The choice of the optimization parameters max_iter and eta_0 are also very important for the efficiency of this estimator. It is recommended to use cross-validation to fix these hyper-parameters. Choosing eta0 too large can have the effect of making the estimator non-robust. One should also take care that it can be important to rescale the data (the same way as it is important to do it for SGD). In the context of a corrupted dataset, please use RobustScaler.

This algorithm has been studied in the context of “mom” weights in the article 1, the context of “huber” weights has been mentioned in 2. Both weighting schemes can be seen as special cases of the algorithm in 3.

3.3.2. Comparison with other robust estimators

There are already some robust algorithms in scikit-learn but one major difference is that robust algorithms in scikit-learn are primarily meant for Regression, see robustness in regression. Hence, we will not talk about classification algorithms in this comparison.

As such we only compare ourselves to TheilSenRegressor and RANSACRegressor as they both deal with outliers in X and in Y and are closer to RobustWeightedRegressor.

Warning: Huber weights used in our algorithm should not be confused with HuberRegressor or other regression with “robust losses”. Those types of regressions are robust only to outliers in the label Y but not in X.
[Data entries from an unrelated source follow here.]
-- ==== Sys2Proof/Laws/Mirror.lean ====
section
/-! SUPPORT. What raising an event and changing a mirror leave in the sources and the mirrors. -/

namespace Sys2Proof.Machine

open Sys2Proof

theorem src_idx_lt (u : Src) : u.idx < 15 := by cases u <;> decide

/-- The events a source holds after it raised one. -/
theorem State.raise_q (s : State) (u : Src) (e : Ev) :
    (vget (s.raise u e).src u.idx).q = (vget s.src u.idx).q ++ [e] := by
  unfold State.raise
  dsimp only
  rw [vget_vset_same _ _ _ (src_idx_lt u)]
  split
  · rename_i h
    rw [List.isEmpty_iff] at h
    rw [h]; rfl
  · rfl

theorem State.raise_src_ne (s : State) (u v : Src) (e : Ev) (h : u.idx ≠ v.idx) :
    vget (s.raise u e).src v.idx = vget s.src v.idx := by
  unfold State.raise
  dsimp only
  rw [vget_vset_ne _ _ _ _ h]

@[simp] theorem State.raise_mirror (s : State) (u v : Src) (e : Ev) : (s.raise u e).mirror v = s.mirror v := rfl

theorem State.changeMirror_src_ne (s : State) (u v : Src) (f : Mirror → Mirror) (h : u.idx ≠ v.idx) :
    vget (s.changeMirror u f).src v.idx = vget s.src v.idx := by
  unfold State.changeMirror
  dsimp only
  split
  · rfl
  · split
    · rw [vmod, vget_vset_ne _ _ _ _ h]
    · rw [State.raise_src_ne _ _ _ _ h]

theorem State.changeMirror_mirror_ne (s : State) (u v : Src) (f : Mirror → Mirror) (h : u.idx ≠ v.idx) :
    (s.changeMirror u f).mirror v = s.mirror v := by
  unfold State.changeMirror
  dsimp only
  split
  · simp only [State.mirror, vget_vset_ne _ _ _ _ h]
  · split
    · simp only [State.mirror, vget_vset_ne _ _ _ _ h]
    · rw [State.raise_mirror]; exact vget_vset_ne _ _ _ _ h

/-- Every visible field and every hidden one of a changed mirror but GEN and the model's counts. -/
theorem State.changeMirror_mirror (s : State) (u : Src) (f : Mirror → Mirror) (h : u.idx < 13) :
    ∃ g c a w, (s.changeMirror u f).mirror u = { f (s.mirror u) with gen := g, chg := c, chgAt := a, was := w } := by
  have key : ∀ m : Mirror, m = f (s.mirror u) ∨ (∃ g c a w, m = { f (s.mirror u) with gen := g, chg := c, chgAt := a, was := w }) →
      ∃ g c a w, m = { f (s.mirror u) with gen := g, chg := c, chgAt := a, was := w } := by
    intro m hm
    rcases hm with rfl | hm
    · exact ⟨_, _, _, _, rfl⟩
    · exact hm
  apply key
  unfold State.changeMirror
  dsimp only
  split
  · exact .inl (vget_vset_same _ _ _ h)
  · split
    · exact .inr ⟨_, _, _, _, vget_vset_same _ _ _ h⟩
    · rw [State.raise_mirror]
      exact .inr ⟨_, _, _, _, vget_vset_same _ _ _ h⟩

theorem State.changeMirror_st (s : State) (u : Src) (f : Mirror → Mirror) (h : u.idx < 13) :
    (s.changeMirror u f).st u = (f (s.mirror u)).st := by
  obtain ⟨g, c, a, w, e⟩ := s.changeMirror_mirror u f h
  rw [State.st, e]

theorem State.changeMirror_sub (s : State) (u : Src) (f : Mirror → Mirror) (h : u.idx < 13) :
    (s.changeMirror u f).sub u = (f (s.mirror u)).sub := by
  obtain ⟨g, c, a, w, e⟩ := s.changeMirror_mirror u f h
  rw [State.sub, e]

theorem State.setSub_sub (s : State) (u : Src) (v : Nat) (h : u.idx < 13) : (s.setSub u v).sub u = v % 256 := by
  rw [State.setSub, State.changeMirror_sub _ _ _ h]

theorem State.setSub_src_ne (s : State) (u v : Src) (x : Nat) (h : u.idx ≠ v.idx) :
    vget (s.setSub u x).src v.idx = vget s.src v.idx := State.changeMirror_src_ne _ _ _ _ h

theorem State.setSub_mirror_ne (s : State) (u v : Src) (x : Nat) (h : u.idx ≠ v.idx) :
    (s.setSub u x).mirror v = s.mirror v := State.changeMirror_mirror_ne _ _ _ _ h

end Sys2Proof.Machine
end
Pro: RANSACRegressor and TheilSenRegressor both use a hard rejection of outlier. This can be interpreted as though there was an outlier detection step and then a regression step whereas RobustWeightedRegressor is directly robust to outliers. This often increases the performance on moderately corrupted datasets.

Con: In general, this algorithm is slower than both TheilSenRegressor and RANSACRegressor.

3.3.3. Speed and limits of the algorithm

Most of the time, it is interesting to do robust statistics only when there are outliers and notice that a lot of dataset have previously been “cleaned” of outliers in which case this algorithm is not better than base_estimator.

In high dimension, the algorithm is expected to be as good (or as bad) as base_estimator do in high dimension.

Complexity and limitation:

  • weighting=”huber”: the complexity is larger than that of base_estimator but it is still of the same order of magnitude.

  • weighting=”mom”: the larger k is the faster the algorithm will perform if sample_size is large. This weighting scheme is advised only with sufficiently large dataset (thumb rule sample_size > 500 the specifics depend on the dataset).

Warning: On a real dataset, one should be aware that there can be outliers in the training set but also in the test set when the loss is not bounded. See the example with California housing real dataset, for further discussion.

References:

1(1,2)

Guillaume Lecué, Matthieu Lerasle and Timothée Mathieu. “Robust classification via MOM minimization”, Machine Learning Journal (2020).

2

Christian Brownlees, Emilien Joly and Gábor Lugosi. “Empirical risk minimization for heavy-tailed losses”, Ann. Statist. Volume 43, Number 6 (2015), 2507-2536.

3

Stanislav Minsker and Timothée Mathieu. “Excess risk bounds in robust empirical risk minimization” arXiv preprint (2019). arXiv:1910.07485.